The involutes also have a less pointy cusp where they hit the red curve $$y = x^3$$. Like the cusp in the tractrix, this should be a cusp of order 3/2, also known as an ordinary cusp.

Marshall Hampton's animated gif is a beautiful 21st-century version of Arnol'd's hand-drawn picture:

The 'perestroika' is the strange thing that happens when the involute crosses the origin.

If you're wondering why a generic involute of the cubical parabola has two cusps, this animation by Simon Burton may help:

Hints

Arnol'd gives this hint:

HINT. The curvature centers of both branches of the involute, which meet at the point of the inflectional tangent, lie at the inflection point, hence both branches have the same convexity (they are both concave from the side of the inflection point of the boundary).

That's not what I'd call crystal clear! However, I now understand what he means by the two 'branches' of the involute.
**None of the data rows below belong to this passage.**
/-- An atomic instruction. -/
def atomOp (dp : Dep) (q : AtomArgs) (rs : List (BitVec 6)) (k : EngRef → State → AtomKind) (s : State) : Host.Outcome State Fault Refusal :=
  let sc := decide (q.ord = 4)
  issue dp (some .l) (if q.ord = 4 then 7 else 0) 2 noPre (interlock (q.d :: q.i0 :: q.i1 :: rs) (onHandle [q.h] (inOrder (fun w s => withTask w s (fun t => Act.of do
    let o ← s.resolve t.part (s.hreg w q.h).h
    need (o.e.typ == .tensor && (o.e.fmt == 8 || o.e.fmt == 0) && o.e.scfmt == 0) { code := .objType, handle := o.handle }
    o.needRights (if q.d = 0 then [.write] else [.write, .read])
    need (!o.e.rwin) { code := .rights, handle := o.handle }
    if sc then o.needLocal s
    let n := (s.sval w dp q.i0).toNat
    need (decide (n < o.e.elems)) { code := .bounds, handle := o.handle, info := BitVec.ofNat 64 n }
    let at_ := o.e.unlinear n
    s.needSound o (((o.e.units [o.e.byteOff (o.e.spot at_) 0]).head?).getD 0)
    -- a release comes after the engine's earlier accesses (R194, R196, R210)
    let releases := decide (q.ord = 2 ∨ q.ord = 3 ∨ q.ord = 4)
    if !o.locks.isEmpty || s.clashes w t.tid (fun _ => true) ⟨[o.handle], atBox at_⟩ || (releases && s.accessesLeft w t.tid (fun _ => true)) then
      return .stall .other
    else
      let v := (s.sval w dp q.i1).extractLsb' 0 32
      let (s', r) ← s.atomPlace o n
      match r.hole s' (r.e.byteOff (r.e.spot at_) 0) with
      | some a => return .stop (.unpopulated a)
      | none =>
        -- an SC access completes before its engine issues again (R203)
        if sc then return wheel w s (fun u => match u.atomic o n (k w s) v with
          | .ok (u, x) => .done (if q.d = 0 then u else u.setS w q.d (oldValue o.e x))
          | .error t => .trap t)
        else if 1 < r.maps.length then
          -- the home locks every copy, and REPLICATED_COMMIT performs it (R56)
          let (id, s') := s'.freshId
          return .pend (s'.lock r id) id (.update r (.atom n (k w s) v (if q.d = 0 then none else some q.d.toNat)))
        else
          let (s', x) := s'.performAtom r n (k w s) v
          return homeReq s' (if q.d = 0 then none else some (q.d.toNat, oldValue o.e x)) none))))) s

def execAadd (dp : Dep) (q : AtomArgs) (s : State) : Host.Outcome State Fault Refusal := atomOp dp q [] (fun _ _ => .add) s
def execAmin (dp : Dep) (q : AtomArgs) (s : State) : Host.Outcome State Fault Refusal := atomOp dp q [] (fun _ _ => .min) s
def execAmax (dp : Dep) (q : AtomArgs) (s : State) : Host.Outcome State Fault Refusal := atomOp dp q [] (fun _ _ => .max) s
def execAxch (dp : Dep) (q : AtomArgs) (s : State) : Host.Outcome State Fault Refusal := atomOp dp q [] (fun _ _ => .xch) s
def execAcas (dp : Dep) (q : AtomArgs) (i2 : BitVec 6) (_ford : BitVec 3) (s : State) : Host.Outcome State Fault Refusal :=
  atomOp dp q [i2] (fun w s => .cas ((s.sval w dp i2).extractLsb' 0 32)) s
They come from how you need to change the rules of the game as the free end of your string crosses the line $$y = 0$$. Remember, I wrote:

If you nail your string down at $$x = -1, y = -1$$, your string will have to start out above the curve $$y = x^3$$. But when the free end of your string crosses the line $$y = 0$$, the story changes. Now your string will need to go below the curve $$y = x^3$$.

When the rules of the game change, he claims there's a cusp of order 5/2 in the involute.

Here's one more hint. Wikipedia says that if we have a curve

$$C :\mathbb{R} \to \mathbb{R}^2$$

parametrized by arclength, so

$$|C^\prime(s)|=1$$

for all $$s$$, then its involute is the curve

$$D :\mathbb{R} \to \mathbb{R}^2$$

given by

$$D(s) = C(s)- s C^\prime(s)$$

Strictly speaking, this must be an involute. Can you see how it cleverly handles the funny situations I described, where the involute fails to be smooth?